How to complete this task
Restate, word for word, the lines from the opening line of the data through the line containing "def tableKinds : List", both included, and nothing else.

*** Data extracts ***

-- ==== Sys2Proof/WellFormed.lean ====
section
/-! DEFINITION. Which terms of `Instr` are commands the lines can deliver under that row: a body that
fits a frame (R143), a kind that is a request's (R147), and, where two rows share one request kind, the
byte that tells the rows apart (log entry 8). -/

namespace Sys2Proof

/-- The kinds of the request table of R149. -/
def tableKinds : List Byte :=
  [0x01, 0x02, 0x03, 0x04, 0x05, 0x10, 0x11, 0x12, 0x13, 0x20, 0x21, 0x22, 0x23,
   0x30, 0x31, 0x32, 0x38, 0x3A, 0x3B]

/-- A frame's body is at most 200 bytes (R143). -/
def bodyFits (body : List Byte) : Bool := body.length ≤ 200

/-- A request's kind lies in 0x01..0x3F (R143, R147). -/
def requestKind (kind : Byte) : Bool := 1 ≤ kind.toNat && kind.toNat ≤ 0x3F

/-- The body chooses the second of two rows that share a kind: byte `at_` of it is 1. -/
def picks (body : List Byte) (at_ : Nat) : Bool := body[at_]? == some 1

/-- The terms of `Instr` that stand for a command of their row. -/
def WellFormed (i : Instr) : Bool :=
  match i with
  | .powerOn _ => true
  | .pinReset _ => true
  | .resetNLow => true
  | .supplyBelowRange => true
  | .meterCharacterReceived _ _ _ => true
  | .meterReadingFrame _ _ => true
  | .badFrame _ => true
  | .meterFrameGapExpiry _ => true
  | .meterLineBreak _ => true
  | .aliveTimerExpiry _ => true
  | .returnTimerExpiry => true
  | .reading => true
  | .freshnessTick => true
  | .freezeTimerExpiry _ => true
  | .venueClockTick => true
  | .stepTimerTick _ => true
  | .holdTimerExpiry _ => true
  | .releaseTimerTick _ => true
  | .refreshTimerExpiry _ => true
  | .stageOrderSent => true
  | .darkTimerExpiry => true
  | .consoleCharacterReceived _ _ => true
  | .consoleFrameDiscarded => true
  | .consoleFrameGapExpiry => true
  | .consoleLineBreak => true
  | .consoleFrameSent _ => true
  | .requestDiscarded kind _ body => requestKind kind && bodyFits body
  | .unknownKind kind _ body => requestKind kind && !(tableKinds.contains kind) && bodyFits body
  | .status _ body => bodyFits body
  | .setTime _ body => bodyFits body
  | .getTime _ body => bodyFits body
  | .start _ body => bodyFits body
  | .restartFull _ body => bodyFits body && !(picks body 0)
  | .restartEnforcement _ body => bodyFits body && picks body 0
  | .declarePoint _ body => bodyFits body
  | .releasePoint _ body => bodyFits body
  | .readPoint _ body => bodyFits body
  | .setCoupling _ body => bodyFits body
  | .postPeriod _ body => bodyFits body
  | .readPeriod _ body => bodyFits body
  | .recallPeriod _ body => bodyFits body
  | .setFallback _ body => bodyFits body
  | .setStageRates _ body => bodyFits body
  | .readStage _ body => bodyFits body
  | .setDark _ body => bodyFits body
  | .readCounters _ body => bodyFits body && !(picks body 0)
  | .readCountersClear _ body => bodyFits body && picks body 0
  | .exportOne _ body => bodyFits body && !(picks body 2)
  | .exportWalk _ body => bodyFits body && picks body 2
  | .abortExport _ body => bodyFits body

end Sys2Proof
end

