theorem State.setDark_on_dark (h : s.standby.dark = true) : s.setDark true threshold time = { s with
    standby := { s.standby with enable := true, threshold := threshold, darkTime := time } } := by
  simp only [State.setDark, Bool.true_eq_false, if_false, h, if_true]

/-- The monitor switched on, its marks judged by the new threshold (R179). -/
def State.darkEnabled (s : State) (threshold time : Nat) : State :=
  { s with standby := { s.standby with
    enable := true, threshold := threshold, darkTime := time, quiet := Vector.ofFn (s.quietBy threshold) } }

theorem State.darkEnabled_timer : (s.darkEnabled threshold time).timerAnew (Vector.ofFn (s.quietBy threshold)) =
    if allStages.any s.hasMeter && allStages.all (s.quietBy threshold)
      then some (s.now + time * Config.second) else none := by
  have hall : (allStages.all fun st => !s.hasMeter st || (Vector.ofFn (s.quietBy threshold))[st]) =
      allStages.all (s.quietBy threshold) := by
    refine congrArg allStages.all (funext fun st => ?_)
    rw [Fin.getElem_fin, Vector.getElem_ofFn]
    simp only [State.quietBy, State.hasMeter]
    cases s.meterSlot st <;> simp
  rw [← hall]
  rfl

theorem State.setDark_on_light (h : s.standby.dark = false) : s.setDark true threshold time = { s with
    standby := { s.standby with
      enable := true, threshold := threshold, darkTime := time, quiet := Vector.ofFn (s.quietBy threshold)
      timer := if allStages.any s.hasMeter && allStages.all (s.quietBy threshold)
        then some (s.now + time * Config.second) else none } } := by
  have set : s.setDark true threshold time = (s.darkEnabled threshold time).restartDark := by
    have marks := foldl_setQuiet { s with standby := { s.standby with
      enable := true, threshold := threshold, darkTime := time } } (s.quietBy threshold)
    unfold State.setDark
    refine ((if_neg (by decide)).trans (if_neg (by simp [h]))).trans (congrArg State.restartDark (Eq.trans ?_ marks))
    refine foldl_setQuiet_congr (s := s) (fun t st hp hl => ?_) allStages rfl rfl
    have hm : t.meterSlot st = s.meterSlot st := by
      unfold State.meterSlot State.slots
      rw [hp]
    cases hsl : s.meterSlot st with
    | none => simp only [State.quietBy, hm, hsl]
    | some sl => simp only [State.quietBy, hm, hl, hsl]
  rw [set, State.restartDark_light (s := s.darkEnabled threshold time) h, ← s.darkEnabled_timer]
  rfl

end

/-- Settles O52: the expiry, the marks and the excesses, and SET_DARK. -/
theorem darkTimerAndSettingsActOnStandby : Obligations.DarkTimerAndSettingsActOnStandby := by
  refine ⟨fun s hrun => ⟨fun h => ?_, fun due h => ?_⟩, fun s => ?_, fun s seq en t0 t1 d0 d1 hopen => ?_⟩
  · rw [exec_darkTimerExpiry, State.act_running hrun, State.darkExpiry, h]
  · refine ⟨BitVec.ofNat 4 (marks (allStages.map s.hasMeter)), fun st => ?_, ?_⟩
    · rw [getLsb_meterMarks, State.hasMeter_iff]
    · rw [exec_darkTimerExpiry, State.act_running hrun, State.darkExpiry_running h]
  · intro start holds runsOn leaves
    refine ⟨fun st => ?_, fun p => ⟨fun h => ?_, fun h => ?_⟩⟩
    · intro stale fresh
      refine ⟨fun h => ⟨State.stageStale_dark st h, State.stageFresh_dark st h⟩,
        fun h => ⟨State.stageStale_light st h, State.stageFresh_light st h⟩, fun l1 => ?_⟩
      intro loud heard
      have hloud : loudL1 s.standby.threshold l1 = true ↔ loud := loudL1_iff _ _
      refine ⟨fun hl h => State.stageL1_light st h (by simp [hloud.mpr hl]),
        fun hl h => State.stageL1_light st h (by simpa using mt hloud.mp hl), fun hl h => ?_,
        fun hl h => State.stageL1_dark_quiet st h (by simpa using mt hloud.mp hl)⟩
      rw [State.stageL1_dark_loud st h (hloud.mpr hl)]
      exact State.leaveDark_restartDark _ _
    · rw [State.excessTold_dark p h]
      exact State.leaveDark_restartDark _ _
    · rw [State.excessTold_light p h]
      exact State.restartDark_light h
  · intro threshold time reply stored quiet set
    have replies {b : List Byte} {u : State} (h : ownSetDark en.toNat (le16 t0 t1) (le16 d0 d1) s.huntConsole =
        (b, u.huntConsole)) : set = .next (u.replied 0x32 seq b).transmit :=
      State.request_owned hopen .setDark seq rfl h
    have set_to {e : Bool} {u : State} (he : flagOf en.toNat = some e)
        (hu : s.huntConsole.setDark e threshold time = u.huntConsole) :
        set = .next (u.replied 0x32 seq (stOk ++ flag e ++ u16 threshold ++ u16 time ++ flag u.standby.dark)).transmit := by
      refine replies ?_
      rw [ownSetDark, he]
      exact congrArg (fun x : State => (stOk ++ flag e ++ u16 threshold ++ u16 time ++ flag x.standby.dark, x)) hu
    refine ⟨fun h => replies ?_, ?_⟩
    · rw [ownSetDark, flagOf_eq_none h]
      rfl
    clear replies
    clear_value threshold time set
    refine ⟨fun he h => ?_, fun he h => ?_, fun he h => ?_, fun he h => ?_⟩
    · subst he
      have off := set_to (u := { s with standby := { stored false with timer := none } }) rfl
        (State.setDark_off_light (s := s.huntConsole) threshold time h)
      rw [show flag ({ s with standby := { stored false with timer := none } } : State).standby.dark = [0] from
        congrArg flag h] at off
      exact off
    · subst he
      exact ⟨_, set_to (u := { s with
        standby := { stored false with dark := false, timer := none }
        engines := Vector.ofFn fun st : Stage => (s.engine st).brightenRefresh s.now
        reports := s.reports.offer (.darkLeave .disabled) }) rfl
        (State.setDark_off_dark (s := s.huntConsole) threshold time h), rfl, fun st => by
          simp only [State.engine, Fin.getElem_fin, Vector.getElem_ofFn]
          rfl⟩
    · subst he
      have on := set_to (u := { s with standby := stored true }) rfl
        (State.setDark_on_dark (s := s.huntConsole) threshold time h)
      rw [show flag ({ s with standby := stored true } : State).standby.dark = [1] from congrArg flag h] at on
      exact on
    · subst he
      have hquiet : s.quietBy threshold = quiet := funext (s.quietBy_eq threshold)
      have on := State.setDark_on_light (s := s.huntConsole) threshold time h
      rw [show s.huntConsole.quietBy threshold = quiet from hquiet] at on
      clear_value quiet
      have on' := set_to (u := { s with standby := { stored true with
            quiet := Vector.ofFn quiet
            timer := if allStages.any s.hasMeter && allStages.all quiet
              then some (s.now + time * Config.second) else none } }) rfl on
      rw [show flag ({ s with standby := { stored true with
            quiet := Vector.ofFn quiet
            timer := if allStages.any s.hasMeter && allStages.all quiet
              then some (s.now + time * Config.second) else none } } : State).standby.dark = [0] from
        congrArg flag h] at on'
      exact on'

end Sys2Proof.Machine

/-! What a change of the point table does beside it: the column that lost its owner (R42, R104), the stage
meters (R41, R180), and the eviction of a way's slot (R50, R51, R162). -/

namespace Sys2Proof.Machine

/-! ### A cleared column (R104) -/

theorem State.clearColumn_eq_columnCleared (s : State) (p : SetIx) : s.clearColumn p = s.columnCleared p := by
  rw [State.clearColumn_eq, State.controlEvent, State.columnCleared]
  have hneeds : (s.control.cleared p).needs = Vector.ofFn fun st : Stage => (s.control.needs[st]).set p 0 := rfl
  rw [← hneeds]
  rfl

section
variable (s : State) (p q : SetIx) (st : Stage)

***

Response below
-- ==== Sys2Proof/WellFormed.lean ====
section
/-! DEFINITION. Which terms of `Instr` are commands the lines can deliver under that row: a body that
fits a frame (R143), a kind that is a request's (R147), and, where two rows share one request kind, the
byte that tells the rows apart (log entry 8). -/

namespace Sys2Proof

/-- The kinds of the request table of R149. -/
def tableKinds : List Byte :=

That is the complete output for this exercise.